(Beginning of Input data)
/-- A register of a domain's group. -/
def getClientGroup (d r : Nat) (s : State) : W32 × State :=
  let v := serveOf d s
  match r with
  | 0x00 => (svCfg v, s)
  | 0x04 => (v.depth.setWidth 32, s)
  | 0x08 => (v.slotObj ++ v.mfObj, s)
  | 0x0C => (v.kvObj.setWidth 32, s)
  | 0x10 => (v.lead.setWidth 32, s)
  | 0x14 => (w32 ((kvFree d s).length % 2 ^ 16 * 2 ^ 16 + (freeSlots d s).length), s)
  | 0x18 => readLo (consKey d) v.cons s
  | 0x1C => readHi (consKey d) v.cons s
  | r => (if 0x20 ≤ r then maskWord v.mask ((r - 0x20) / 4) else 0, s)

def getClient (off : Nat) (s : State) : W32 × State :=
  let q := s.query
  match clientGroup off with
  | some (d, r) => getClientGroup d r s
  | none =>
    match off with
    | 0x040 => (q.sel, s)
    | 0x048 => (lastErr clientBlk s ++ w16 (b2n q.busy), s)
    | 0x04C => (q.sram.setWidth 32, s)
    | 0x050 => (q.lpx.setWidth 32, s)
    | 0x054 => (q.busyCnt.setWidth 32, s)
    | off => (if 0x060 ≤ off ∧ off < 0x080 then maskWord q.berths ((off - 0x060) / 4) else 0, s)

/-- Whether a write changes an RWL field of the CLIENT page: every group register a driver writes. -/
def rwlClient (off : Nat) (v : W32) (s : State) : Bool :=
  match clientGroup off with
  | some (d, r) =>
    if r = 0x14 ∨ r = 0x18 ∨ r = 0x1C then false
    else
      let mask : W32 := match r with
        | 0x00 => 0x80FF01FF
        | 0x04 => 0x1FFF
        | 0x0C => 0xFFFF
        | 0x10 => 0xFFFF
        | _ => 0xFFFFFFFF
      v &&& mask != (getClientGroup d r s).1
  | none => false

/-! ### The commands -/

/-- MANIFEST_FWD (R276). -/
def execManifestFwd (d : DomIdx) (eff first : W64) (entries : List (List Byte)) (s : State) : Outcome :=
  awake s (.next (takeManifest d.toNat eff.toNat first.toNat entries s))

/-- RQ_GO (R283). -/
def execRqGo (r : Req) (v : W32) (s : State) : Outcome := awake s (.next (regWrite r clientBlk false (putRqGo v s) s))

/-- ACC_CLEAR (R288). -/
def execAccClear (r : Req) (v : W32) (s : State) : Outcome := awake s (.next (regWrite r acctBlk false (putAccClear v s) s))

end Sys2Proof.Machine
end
(End of Input data)
(Beginning of Input data)
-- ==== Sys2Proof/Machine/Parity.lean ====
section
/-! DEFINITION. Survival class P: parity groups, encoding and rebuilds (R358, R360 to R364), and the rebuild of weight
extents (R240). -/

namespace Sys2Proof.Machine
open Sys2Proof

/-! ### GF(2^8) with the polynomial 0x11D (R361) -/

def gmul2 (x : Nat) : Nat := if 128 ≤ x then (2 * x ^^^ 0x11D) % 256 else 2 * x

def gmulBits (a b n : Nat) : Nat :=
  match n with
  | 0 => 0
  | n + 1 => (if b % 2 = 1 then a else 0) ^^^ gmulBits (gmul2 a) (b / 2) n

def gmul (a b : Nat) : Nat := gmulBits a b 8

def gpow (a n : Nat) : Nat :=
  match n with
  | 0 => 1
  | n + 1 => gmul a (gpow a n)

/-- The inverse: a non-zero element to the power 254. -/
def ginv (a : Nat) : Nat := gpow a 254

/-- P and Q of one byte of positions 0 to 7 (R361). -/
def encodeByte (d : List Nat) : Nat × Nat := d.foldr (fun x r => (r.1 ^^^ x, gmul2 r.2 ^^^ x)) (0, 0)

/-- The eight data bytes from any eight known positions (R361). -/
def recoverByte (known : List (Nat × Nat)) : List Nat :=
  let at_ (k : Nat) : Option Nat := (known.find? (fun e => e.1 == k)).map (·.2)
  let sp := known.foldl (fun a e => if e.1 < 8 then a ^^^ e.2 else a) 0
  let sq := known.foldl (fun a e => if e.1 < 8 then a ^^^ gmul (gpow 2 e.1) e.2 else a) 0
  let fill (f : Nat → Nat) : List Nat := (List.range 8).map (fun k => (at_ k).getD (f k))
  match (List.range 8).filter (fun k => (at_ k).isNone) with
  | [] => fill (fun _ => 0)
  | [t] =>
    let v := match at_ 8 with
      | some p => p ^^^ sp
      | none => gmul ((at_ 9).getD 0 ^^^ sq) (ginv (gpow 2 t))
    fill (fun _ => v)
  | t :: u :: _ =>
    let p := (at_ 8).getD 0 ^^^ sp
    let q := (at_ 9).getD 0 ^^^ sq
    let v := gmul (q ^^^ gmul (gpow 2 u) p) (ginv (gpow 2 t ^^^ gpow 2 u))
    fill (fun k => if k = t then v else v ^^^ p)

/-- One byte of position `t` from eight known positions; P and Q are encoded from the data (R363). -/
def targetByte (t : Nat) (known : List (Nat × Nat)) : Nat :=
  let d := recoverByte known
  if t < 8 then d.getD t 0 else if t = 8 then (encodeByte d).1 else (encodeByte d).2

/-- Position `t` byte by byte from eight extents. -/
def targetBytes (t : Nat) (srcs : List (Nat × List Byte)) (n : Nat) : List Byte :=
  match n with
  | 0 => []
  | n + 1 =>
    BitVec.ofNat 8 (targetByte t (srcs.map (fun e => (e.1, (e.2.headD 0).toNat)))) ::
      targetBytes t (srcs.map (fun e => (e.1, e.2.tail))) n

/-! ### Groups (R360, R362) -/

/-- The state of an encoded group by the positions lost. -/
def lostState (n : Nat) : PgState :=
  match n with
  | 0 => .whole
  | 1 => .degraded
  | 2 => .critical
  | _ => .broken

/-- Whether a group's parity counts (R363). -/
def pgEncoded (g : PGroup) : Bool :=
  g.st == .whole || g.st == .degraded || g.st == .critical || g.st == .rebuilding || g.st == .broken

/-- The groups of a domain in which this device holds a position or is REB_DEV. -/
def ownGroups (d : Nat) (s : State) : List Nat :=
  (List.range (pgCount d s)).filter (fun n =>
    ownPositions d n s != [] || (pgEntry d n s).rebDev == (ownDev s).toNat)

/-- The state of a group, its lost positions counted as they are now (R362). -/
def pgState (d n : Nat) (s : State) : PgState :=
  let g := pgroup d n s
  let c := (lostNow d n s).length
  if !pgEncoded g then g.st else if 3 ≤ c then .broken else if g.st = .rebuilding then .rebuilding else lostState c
(End of Input data)
• Assignment
Copy out the lines above exactly, beginning at the one that contains "domain's group. -/" and ending at the one that contains "def execManifestFwd (d".

• Written solution
/-- A register of a domain's group. -/
def getClientGroup (d r : Nat) (s : State) : W32 × State :=
  let v := serveOf d s
  match r with
  | 0x00 => (svCfg v, s)
  | 0x04 => (v.depth.setWidth 32, s)
  | 0x08 => (v.slotObj ++ v.mfObj, s)
  | 0x0C => (v.kvObj.setWidth 32, s)
  | 0x10 => (v.lead.setWidth 32, s)
  | 0x14 => (w32 ((kvFree d s).length % 2 ^ 16 * 2 ^ 16 + (freeSlots d s).length), s)
  | 0x18 => readLo (consKey d) v.cons s
  | 0x1C => readHi (consKey d) v.cons s
  | r => (if 0x20 ≤ r then maskWord v.mask ((r - 0x20) / 4) else 0, s)

def getClient (off : Nat) (s : State) : W32 × State :=
  let q := s.query
  match clientGroup off with
  | some (d, r) => getClientGroup d r s
  | none =>
    match off with
    | 0x040 => (q.sel, s)
    | 0x048 => (lastErr clientBlk s ++ w16 (b2n q.busy), s)
    | 0x04C => (q.sram.setWidth 32, s)
    | 0x050 => (q.lpx.setWidth 32, s)
    | 0x054 => (q.busyCnt.setWidth 32, s)
    | off => (if 0x060 ≤ off ∧ off < 0x080 then maskWord q.berths ((off - 0x060) / 4) else 0, s)

/-- Whether a write changes an RWL field of the CLIENT page: every group register a driver writes. -/
def rwlClient (off : Nat) (v : W32) (s : State) : Bool :=
  match clientGroup off with
  | some (d, r) =>
    if r = 0x14 ∨ r = 0x18 ∨ r = 0x1C then false
    else
      let mask : W32 := match r with
        | 0x00 => 0x80FF01FF
        | 0x04 => 0x1FFF
        | 0x0C => 0xFFFF
        | 0x10 => 0xFFFF
        | _ => 0xFFFFFFFF
      v &&& mask != (getClientGroup d r s).1
  | none => false

/-! ### The commands -/

/-- MANIFEST_FWD (R276). -/
def execManifestFwd (d : DomIdx) (eff first : W64) (entries : List (List Byte)) (s : State) : Outcome :=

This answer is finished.